The post-caldera Bumping Lake pluton (BLP, 23.75 ± 0.14 Ma) formed during resurgence of the Mount Aix caldera (24.71 ± 0.23 Ma), a syn-eruptive structure located ~20 miles east of Mount Rainier in the Southern Washington Cascades. It is one of the largest plutons in region, and covers an area of 117 km2
, extending NW along a shear zone on the southwest margin of the Olympic-Wallowa lineament (OWL). Compositions range from diorite to granite, and two facies have been defined. The majority (70%) of the pluton is composed of a salt-n-pepper biotite-rich granite characterized by mafic inclusions and mixing/mingling textures, while the remainder is composed of more weathered coarser grained biotite-poor granite lacking mafic inclusions. Transitions across the facies are abrupt, suggesting there are thermal/compositional boundaries that developed as a result of multiple intrusions contributing to the overall construction of the pluton. The mafic inclusions range from 53%-66% SiO2
and vary in shape, size and degree of resorption. It's unclear whether they are enclaves, xenoliths, or a mixture of both, as their shapes vary from rounded to more angular in different parts of the pluton.

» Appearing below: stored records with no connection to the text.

-- ==== Sys2Proof/Laws/Engine.lean ====
section
/-! SUPPORT. What the sequences built on the accessors can do: quad enable, the unlock engine, the 4-byte negotiation,
the steps of INIT. -/

namespace Sys2Proof.Machine

/-- How a sequence ended: normally, or with the error it raised. -/
def endedBy {α : Type} : Res α → Option BlockError
  | .ok _ _ => none
  | .raised e _ => some e

/-- The diagnostics a sequence appends: those of the error it raises, none when it ends normally
(60_exceptions.md R161, R171). -/
def raisedEvents {α : Type} (r : Res α) : List Diag := endEvents (endedBy r)

@[simp] theorem raisedEvents_ok {α : Type} (a : α) (s : State) : raisedEvents (.ok a s) = [] := rfl

@[simp] theorem raisedEvents_raised {α : Type} (e : BlockError) (s : State) :
    raisedEvents (.raised e s : Res α) = e.events := rfl

/-- A sequence of transactions and nothing else: it touches what transactions touch, its answers are the transport's,
and it logs exactly its error. -/
structure Contained {α : Type} (s : State) (r : Res α) : Prop where
  port : PortOnly s r.state
  asked : Asked s r.state
  logs : r.state.diag = s.diag ++ raisedEvents r

theorem contained_ok {α : Type} (a : α) (s : State) : Contained s (Res.ok a s) :=
  ⟨rfl, asked_refl s, by simp [Res.state]⟩

theorem contained_raise {α : Type} (e : BlockError) (s : State) : Contained s (raise e s : Res α) :=
  ⟨rfl, asked_congr (asked_refl s) rfl rfl rfl rfl rfl rfl, rfl⟩

theorem contained_bind {α β : Type} {s : State} {r : Res α} {f : α → State → Res β} (h : Contained s r)
    (k : ∀ a u, r = .ok a u → Contained u (f a u)) : Contained s (r.bind f) := by
  cases r with
  | ok a u =>
    have hk := k a u rfl
    exact ⟨portOnly_trans h.port hk.port, asked_trans h.asked hk.asked, by
      have hl : u.diag = s.diag := by simpa [Res.state] using h.logs
      simpa [hl] using hk.logs⟩
  | raised e u => exact ⟨h.port, h.asked, h.logs⟩

theorem contained_xfer (tx : List Byte) (n : Nat) (s : State) : Contained s (xfer tx n s) := by
  cases h : xfer tx n s with
  | ok rx t =>
    obtain ⟨-, -, rfl⟩ := xfer_ok h
    exact ⟨rfl, ⟨_, portRan_xfer tx n s⟩, by simp [Res.state]⟩
  | raised e t =>
    obtain ⟨-, rfl, rfl⟩ := xfer_raised h
    exact ⟨rfl, ⟨_, portRan_xfer tx n s⟩, by simp [Res.state, BlockError.events]⟩

theorem contained_readReg (sel : RegSel) (s : State) : Contained s (readReg sel s) := by
  cases sel <;> exact contained_bind (contained_xfer _ _ _) fun _ _ _ => contained_ok _ _

theorem contained_pollFor (k : Nat) : ∀ s, Contained s (pollFor k s) := by
  induction k with
  | zero => exact fun s => contained_raise _ s
  | succ k ih =>
    intro s
    refine contained_bind (contained_readReg .sr1 s) fun v u _ => ?_
    split
    · exact ih u
    · exact contained_ok _ _

theorem contained_writeEnable (s : State) : Contained s (writeEnable s) :=
  contained_bind (contained_xfer _ _ _) fun _ _ _ => contained_ok _ _

theorem contained_writeFrame (tx : List Byte) (s : State) : Contained s (writeFrame tx s) :=
  contained_bind (contained_writeEnable s) fun _ _ _ =>
    contained_bind (contained_xfer _ _ _) fun _ _ _ => contained_pollFor _ _

theorem contained_writeReg (sel : RegSel) (v : Byte) (s : State) : Contained s (writeReg sel v s) := by
  cases sel with
  | sr1 => exact contained_writeFrame _ _
  | sr2 => exact contained_bind (contained_readReg .sr1 s) fun _ _ _ => contained_writeFrame _ _
  | cr => exact contained_bind (contained_readReg .sr1 s) fun _ _ _ => contained_writeFrame _ _

theorem contained_setQe (sel : RegSel) (k : Fin 8) (s : State) : Contained s (setQe sel k s) := by
  refine contained_bind (contained_readReg sel s) fun v u _ => ?_
  split
  · exact contained_ok _ _
  · refine contained_bind (contained_writeReg _ _ _) fun _ _ _ => contained_bind (contained_readReg _ _) fun _ _ _ => ?_
    split
    · exact contained_ok _ _
    · exact contained_raise _ _

theorem contained_quadEnable (id : Ident) (s : State) : Contained s (quadEnable id s) := by
  unfold quadEnable
  split
  · unfold quirkMacronix
    split
    · exact contained_ok _ _
    · exact contained_setQe _ _ _
  · exact contained_setQe _ _ _
  · exact contained_setQe _ _ _
  · exact contained_raise _ _

/-- `SetQe` ends normally only when the last transaction is a read of the register that shows the bit set
(41_quirk_unlock.md R91). -/
theorem setQe_ok {sel : RegSel} {k : Fin 8} {s t : State} (h : setQe sel k s = .ok () t) :
    ∃ evs v, bitIsSet v k = true ∧ t.trace = s.trace ++ evs ++ [.xfer [readRegOp s.cfg sel] 1 (some [v])] := by
  obtain ⟨v, u, hr, h2⟩ := res_bind_eq_ok h
  obtain ⟨hp1, -, ht1⟩ := readReg_ok hr
  split at h2
  · rename_i hv
    cases h2
    exact ⟨[], v, hv, by simp [ht1]⟩
  · obtain ⟨⟨⟩, w, hw, h3⟩ := res_bind_eq_ok h2
    obtain ⟨v2, x, hr2, h4⟩ := res_bind_eq_ok h3
    obtain ⟨-, -, ht3⟩ := readReg_ok hr2
    have hc := contained_writeReg sel (setBit v k) u
    rw [hw] at hc
    obtain ⟨mid, hmid⟩ := asked_grows hc.asked
    simp only [Res.state] at hmid
    have hcfg : w.cfg = s.cfg := portOnly_cfg (portOnly_trans hp1 hc.port)
    split at h4
    · rename_i hv2
      cases h4
      exact ⟨.xfer [readRegOp s.cfg sel] 1 (some [v]) :: mid, v2, hv2, by
        rw [ht3, ← hmid, ht1, hcfg]; simp⟩
    · cases h4

theorem contained_clearCmp (s : State) : Contained s (clearCmp s) := by
  refine contained_bind (contained_readReg .sr2 s) fun _ _ _ => ?_
  split
  · exact contained_writeReg _ _ _
  · exact contained_ok _ _

theorem contained_clearSr1 (m : Byte) (s : State) : Contained s (clearSr1 m s) := by
  unfold clearSr1
  split
  · exact contained_bind (contained_readReg .sr1 s) fun _ _ _ => contained_writeReg _ _ _
  · exact contained_writeReg _ _ _

theorem contained_statusPath (m : Byte) (s : State) : Contained s (statusPath m s) := by
  unfold statusPath
  split
  · refine contained_bind ?_ fun _ _ _ => contained_clearSr1 _ _
    split
    · exact contained_clearCmp _
    · exact contained_ok _ _
  · exact contained_ok _ _

theorem contained_globalUnlock (s : State) : Contained s (globalUnlock s) :=
  contained_bind (contained_writeEnable s) fun _ _ _ =>
    contained_bind (contained_xfer _ _ _) fun _ _ _ => contained_ok _ _

theorem contained_unlockBody (m : Byte) (s : State) : Contained s (unlockBody m s) := by
  refine contained_bind (contained_statusPath m s) fun _ u _ => ?_
  unfold extendedPath
  split
  · split
    · exact contained_globalUnlock _
    · exact contained_ok _ _
  · exact contained_ok _ _

/-- One run of the unlock engine: the flag is set, and otherwise only transactions happened, whatever failed
(41_quirk_unlock.md R101, R105). -/
theorem unlockRun_spec (m : Byte) (s : State) :
    PortOnly { s with session.unlocked := true } (unlockRun m s) ∧ Asked s (unlockRun m s) :=
  ⟨(contained_unlockBody m _).port,
    asked_congr (contained_unlockBody m { s with session.unlocked := true }).asked rfl rfl rfl rfl rfl rfl⟩

/-- The unlock engine, if it can run: nothing when the flag is set, else one run over the identity
(41_quirk_unlock.md R100, R101). -/
theorem unlockEngine_some {s t : State} (h : unlockEngine s = some t) :
    (s.session.unlocked = true ∧ t = s) ∨
      (s.session.unlocked = false ∧ ∃ id, s.session.id = some id ∧ t = unlockRun id.manufacturer s) := by
  unfold unlockEngine at h
  split at h
  · rename_i hu; cases h; exact .inl ⟨hu, rfl⟩
  · rename_i hu
    obtain ⟨id, hid, rfl⟩ := Option.map_eq_some_iff.mp h
    exact .inr ⟨by simpa using hu, id, hid, rfl⟩

/-- After the unlock engine the flag is set, and nothing but it and what transactions touch has changed. -/
theorem unlockEngine_spec {s t : State} (h : unlockEngine s = some t) :
    PortOnly { s with session.unlocked := true } t ∧ Asked s t := by
  rcases unlockEngine_some h with ⟨hu, rfl⟩ | ⟨-, id, -, rfl⟩
  · refine ⟨?_, asked_refl _⟩
    unfold PortOnly
    cases t with
    | mk cfg session => cases session; simp only at hu; subst hu; rfl
  · exact unlockRun_spec _ _

/-- The negotiation changes nothing but what transactions and diagnostics touch (44_init_exit.md R149). -/
theorem negotiate4B_spec (mode : Mode4B) (s : State) :
    PortOnly s (negotiate4B mode s).2 ∧ Asked s (negotiate4B mode s).2 ∧ s.diag <+: (negotiate4B mode s).2.diag := by
  have hc : Contained s (negotiateFrames mode s) :=
    contained_bind (contained_xfer _ _ _) fun _ _ _ => contained_readReg .cr _
  unfold negotiate4B
  cases h : negotiateFrames mode s with
  | ok cr t =>
    rw [h] at hc
    have hd : t.diag = s.diag := by simpa [Res.state] using hc.logs
    have hp : PortOnly s t := hc.port
    have hg : Asked s t := hc.asked
    dsimp only
    split
    · exact ⟨hp, hg, by simp [hd]⟩
    · exact ⟨portOnly_trans hp (portOnly_addDiag _ _), asked_congr hg rfl rfl rfl rfl rfl rfl, by simp [hd]⟩
  | raised e t =>
    rw [h] at hc
    have hd : t.diag = s.diag ++ e.events := hc.logs
    have hp : PortOnly s t := hc.port
    exact ⟨portOnly_trans hp (portOnly_addDiag _ _), asked_congr hc.asked rfl rfl rfl rfl rfl rfl,
      by simp [hd, List.append_assoc]⟩

/-- Step 5 of INIT: only transactions and diagnostics, and the width FOUR only with a boot configuration above the
threshold and a requested opcode (44_init_exit.md R148). -/
theorem chooseWidth_spec (s : State) :
    PortOnly s (chooseWidth s).2 ∧ Asked s (chooseWidth s).2 ∧ s.diag <+: (chooseWidth s).2.diag := by
  have triv : PortOnly s s ∧ Asked s s ∧ s.diag <+: s.diag := ⟨rfl, asked_refl s, List.prefix_refl _⟩
  unfold chooseWidth
  split
  · exact triv
  · split
    · exact triv
    · split
      · have hn := negotiate4B_spec .enter s
        split <;> rename_i h <;> rw [h] at hn <;> exact hn
      · exact triv

/-- The candidates of step 5: the slow read with THREE, the 4-byte opcode with FOUR, or the 3-byte opcode with THREE
(44_init_exit.md R148). -/
theorem chooseWidth_choice (s : State) :
    (reqOp s.cfg s.bootCfg = none ∧ (chooseWidth s).1 = (s.cfg.opRead, .three)) ∨
      ∃ rq, reqOp s.cfg s.bootCfg = some rq ∧
        ((chooseWidth s).1 = (down s.cfg rq, .three) ∨
          ((chooseWidth s).1 = (up s.cfg rq, .four) ∧ (negotiate4B .enter s).1 = true ∧
            ∃ b, s.bootCfg = some b ∧ b.flashSize > sizeThreshold)) := by
  unfold chooseWidth
  cases hr : reqOp s.cfg s.bootCfg with
  | none => exact .inl ⟨rfl, rfl⟩
  | some rq =>
    refine .inr ⟨rq, rfl, ?_⟩
    cases hb : s.bootCfg with
    | none => exact .inl rfl
    | some b =>
      dsimp only
      by_cases hsz : b.flashSize > sizeThreshold
      · rw [if_pos hsz]
        cases hn : negotiate4B .enter s with
        | mk ok t =>
          cases ok with
          | true => exact .inr ⟨rfl, by simp, b, rfl, hsz⟩
          | false => exact .inl rfl
      · rw [if_neg hsz]; exact .inl rfl

/-- The probe writes the identity exactly when it ends normally (44_init_exit.md R147). -/
theorem probe_ok {s t : State} {id : Ident} (h : probe s = .ok id t) :
    id.manufacturer ≠ 0x00#8 ∧ PortOnly { s with session.id := some id } t ∧ t.diag = s.diag ∧ Asked s t := by
  obtain ⟨id', u, hr, h2⟩ := res_bind_eq_ok h
  obtain ⟨rx, w, hx, h3⟩ := res_bind_eq_ok hr
  cases h3
  obtain ⟨-, -, rfl⟩ := xfer_ok hx
  split at h2
  · cases h2
  · rename_i hm
    cases h2
    exact ⟨hm, rfl, rfl, _, portRan_congr (portRan_xfer [s.cfg.opRdid] 3 s) rfl rfl rfl rfl rfl rfl⟩

theorem probe_raised {s t : State} {e : BlockError} (h : probe s = .raised e t) :
    PortOnly s t ∧ t.diag = s.diag ++ e.events ∧ Asked s t := by
  have hc : Contained s (readId s) := contained_bind (contained_xfer _ _ _) fun _ _ _ => contained_ok _ _
  rcases res_bind_eq_raised h with hr | ⟨id', u, hr, h2⟩
  · rw [hr] at hc; exact ⟨hc.port, hc.logs, hc.asked⟩
  · rw [hr] at hc
    split at h2
    · cases h2
      have hp : PortOnly s u := hc.port
      have hd : u.diag = s.diag := by simpa [Res.state] using hc.logs
      exact ⟨portOnly_trans hp (portOnly_addDiag _ _), by simp [hd], asked_congr hc.asked rfl rfl rfl rfl rfl rfl⟩
    · cases h2

/-- `TransportInit()`: its answer, its event, and the flag on success (40_transport_registers.md R71). -/
theorem transportInit_ok {s t : State} (h : transportInit s = .ok () t) :
    initAnswer s = true ∧ PortOnly { s with session.transportUp := true } t ∧ t.diag = s.diag ∧
      PortRan 0 s t [.transportInit true] := by
  unfold transportInit at h
  split at h
  · rename_i ha
    cases h
    exact ⟨ha, rfl, rfl, by simp [ha], ⟨ha.symm, trivial⟩, by simp [answersIn], rfl⟩
  · cases h

theorem transportInit_raised {s t : State} {e : BlockError} (h : transportInit s = .raised e t) :
    initAnswer s = false ∧ e = .transport .init ∧ PortOnly s t ∧ t.diag = s.diag ∧
      PortRan 0 s t [.transportInit false] := by
  unfold transportInit at h
  split at h
  · cases h
  · rename_i ha
    have ha : initAnswer s = false := by simpa using ha
    cases h
    exact ⟨ha, rfl, rfl, by simp [BlockError.events], by simp [BlockError.events, ha], ⟨ha.symm, trivial⟩,
      by simp [answersIn], rfl⟩

/-- A frame sequence run on its own: it touches the port and its result, and logs its error
(40_transport_registers.md R87). -/
theorem endFrame_spec {s : State} {r : Res (List Byte)} (h : Contained (beginCommand s) r) :
    FrameOnly s (endFrame r) ∧ Asked s (endFrame r) ∧ (endFrame r).diag = s.diag ++ raisedEvents r := by
  obtain ⟨hp, ha, hl⟩ := h
  cases r <;>
    exact ⟨by simp only [Res.state] at hp; unfold PortOnly at hp; unfold FrameOnly endFrame; rw [hp]; rfl,
      asked_congr ha rfl rfl rfl rfl rfl rfl, hl⟩
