/-- The transmitted bytes of each transaction. -/
def sent (evs : List Event) : List (List Byte) :=
  evs.filterMap fun e =>
    match e with
    | .xfer tx _ _ => some tx
    | .transportInit _ => none
    | .transportTeardown => none

def winbond : Ident := ⟨0xEF#8, 0x40#8, 0x18#8⟩
def gigaDevice : Ident := ⟨0xC8#8, 0x40#8, 0x18#8⟩
def macronix : Ident := ⟨0xC2#8, 0x20#8, 0x18#8⟩
def sst : Ident := ⟨0xBF#8, 0x25#8, 0x8D#8⟩

/-! ### Frames: the vectors L2-A -/

theorem test_rdsr1 : see .rdsr1 (boot none [.ok [0x9C#8]]) (fun t => (t.result, sent t.trace)) =
    some (.ok [0x9C#8], [[0x05#8]]) := by decide

theorem test_rdsr1_failure : see .rdsr1 (boot none [.fail]) State.result = some (.error (.transport .xfer)) := by decide

theorem test_rdsr2 : see .rdsr2 (boot none [.ok [0x40#8]]) (fun t => (t.result, sent t.trace)) =
    some (.ok [0x40#8], [[0x35#8]]) := by decide

theorem test_rdcr : see .rdcr (boot none [.ok [0xFF#8]]) (fun t => (t.result, sent t.trace)) =
    some (.ok [0xFF#8], [[0x15#8]]) := by decide

theorem test_rdid : see .rdid (boot none [.ok [0xEF#8, 0x40#8, 0x18#8]]) (fun t => (t.result, t.useq)) =
    some (.ok [0xEF#8, 0x40#8, 0x18#8], 1) := by decide

theorem test_wren : see .wren (boot none [ack]) (fun t => (t.result, sent t.trace)) = some (.ok [], [[0x06#8]]) := by
  decide

theorem test_wrsr_sr1 : see (.wrsrSr1 0x5C#8) (boot none [ack, ack, .ok [0x00#8]]) (fun t => (t.result, sent t.trace)) =
    some (.ok [], [[0x06#8], [0x01#8, 0x5C#8], [0x05#8]]) := by decide

theorem test_wrsr_sr1_write_enable_fails :
    see (.wrsrSr1 0x00#8) (boot none [.fail]) (fun t => (t.result, sent t.trace)) =
      some (.error (.transport .xfer), [[0x06#8]]) := by decide

theorem test_wrsr_sr2_sends_sr1_as_read :
    see (.wrsrSr2 0x02#8) (boot none [.ok [0x01#8], ack, ack, .ok [0x00#8]]) (fun t => (t.result, sent t.trace)) =
      some (.ok [], [[0x05#8], [0x06#8], [0x01#8, 0x01#8, 0x02#8], [0x05#8]]) := by decide

theorem test_wrsr_cr_polls_until_ready :
    see (.wrsrCr 0x22#8) (boot none [.ok [0x00#8], ack, ack, .ok [0x01#8], .ok [0x03#8], .ok [0x02#8]])
      (fun t => (t.result, (sent t.trace).drop 2)) =
      some (.ok [], [[0x01#8, 0x00#8, 0x22#8], [0x05#8], [0x05#8], [0x05#8]]) := by decide

theorem test_en4b : see .en4b (boot none [ack]) (fun t => sent t.trace) = some [[0xB7#8]] := by decide

theorem test_ex4b : see .ex4b (boot none [ack]) (fun t => sent t.trace) = some [[0xE9#8]] := by decide

theorem test_gbulk : see .gbulk (boot none [ack, ack]) (fun t => sent t.trace) = some [[0x06#8], [0x98#8]] := by decide

theorem test_se_drops_the_top_byte : see (.se 0x01FFF000#32) (boot none [ack]) (fun t => sent t.trace) =
    some [[0x20#8, 0xFF#8, 0xF0#8, 0x00#8]] := by decide

theorem test_pp : see (.pp 0x00000180#32 [0x11#8, 0x22#8, 0x33#8]) (boot none [ack]) (fun t => sent t.trace) =
    some [[0x02#8, 0x00#8, 0x01#8, 0x80#8, 0x11#8, 0x22#8, 0x33#8]] := by decide

theorem test_read_slow : see (.readSlow 0x01234567#32 1) (boot none [ack]) (fun t => sent t.trace) =
    some [[0x03#8, 0x23#8, 0x45#8, 0x67#8]] := by decide

/-- `fixed` at address width FOUR. -/
def wide (script : List Answer) : State := { boot none script with session.addrWidth := .four }

theorem test_fast_at_four : see (.fast 0x01000000#32 1) (wide [ack]) (fun t => sent t.trace) =
    some [[0x0B#8, 0x01#8, 0x00#8, 0x00#8, 0x00#8, 0x00#8]] := by decide

theorem test_fast4 : see (.fast4 0x01234567#32 1) (wide [ack]) (fun t => sent t.trace) =
    some [[0x0C#8, 0x01#8, 0x23#8, 0x45#8, 0x67#8, 0x00#8]] := by decide

theorem test_dual : see (.dual 0#32 1) (boot none [ack]) (fun t => sent t.trace) =
    some [[0x3B#8, 0x00#8, 0x00#8, 0x00#8, 0x00#8]] := by decide

theorem test_dual4 : see (.dual4 0xFFFFFE00#32 1) (wide [ack]) (fun t => sent t.trace) =
    some [[0x3C#8, 0xFF#8, 0xFF#8, 0xFE#8, 0x00#8, 0x00#8]] := by decide

theorem test_quad : see (.quad 0x00000200#32 1) (boot none [ack]) (fun t => sent t.trace) =
    some [[0x6B#8, 0x00#8, 0x02#8, 0x00#8, 0x00#8]] := by decide

theorem test_quad4 : see (.quad4 0x10000000#32 1) (wide [ack]) (fun t => sent t.trace) =
    some [[0x6C#8, 0x10#8, 0x00#8, 0x00#8, 0x00#8, 0x00#8]] := by decide

/-! ### Host commands: the vectors L1 and L2-B to L2-F -/

/-- L1-7: GigaDevice with quad mode. -/
def bootGigaDevice : State := boot (some ⟨.quad, 16⟩)
  [ack, .ok [0xC8#8, 0x40#8, 0x18#8], .ok [0x00#8], .ok [0x00#8], ack, ack, .ok [0x00#8], .ok [0x02#8]]

theorem test_init_quad : see (.init 0#32) bootGigaDevice (fun t => (t.session, t.statuses, sent t.trace)) =
    some (⟨true, false, .three, 0x6B#8, some gigaDevice, true⟩, [0#32],
      [[0x9F#8], [0x35#8], [0x05#8], [0x06#8], [0x01#8, 0x00#8, 0x02#8], [0x05#8], [0x35#8]]) := by decide

/-- F6: the negotiation fails and INIT falls back to THREE. -/
def bootRefusesFour : State :=
  boot (some ⟨.dual, 32⟩) [ack, .ok [0xEF#8, 0x40#8, 0x19#8], ack, .ok [0x00#8]]

theorem test_init_falls_back : see (.init 0#32) bootRefusesFour (fun t => (t.session, t.statuses, t.diag)) =
    some (⟨true, false, .three, 0x3B#8, some ⟨0xEF#8, 0x40#8, 0x19#8⟩, true⟩, [0#32],
      [⟨.addressingNegotiation, .cr 0x00#8⟩]) := by decide

/-- F15: EXIT keeps the opcode, the width and the identity. -/
theorem test_exit : see (.exit 0#32) (session winbond []) (fun t => (t.session, t.trace, t.hpc)) =
    some (⟨false, false, .three, 0x0B#8, some winbond, false⟩, [.transportTeardown], 1) := by decide

/-- C1: CMP is set, so SR2 is rewritten first. -/
def lockedGigaDevice : State := session gigaDevice
  [.ok [0x42#8], .ok [0x1C#8], ack, ack, .ok [0x1C#8], ack, ack, .ok [0x00#8]]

Major element diagrams indicate granite compositions overlap in chemistry with the caldera-forming Bumping River tuff (24.71 ± 0.23 Ma), supporting a co-genetic relationship. REE diagrams demonstrate minor trace element differences attributable to separate but similar fractionation histories and mineral assemblages. The pluton also shares compositional affinity and age-relations with nearby Sleep Lake and White River plutons, suggesting they may be related. The mafic inclusions plot at lower SiO2 along the same compositional trend as the pluton, suggesting they represent less evolved counterparts of the same or similar source. They also share chemical affinity with pre-caldera Nile Creek andesite lava flows and dikes associated with the North Fork Rattlesnake Creek (NFRC) volcanic center, inferring a long-lived regional source fed volcanism to both systems, and perhaps the region.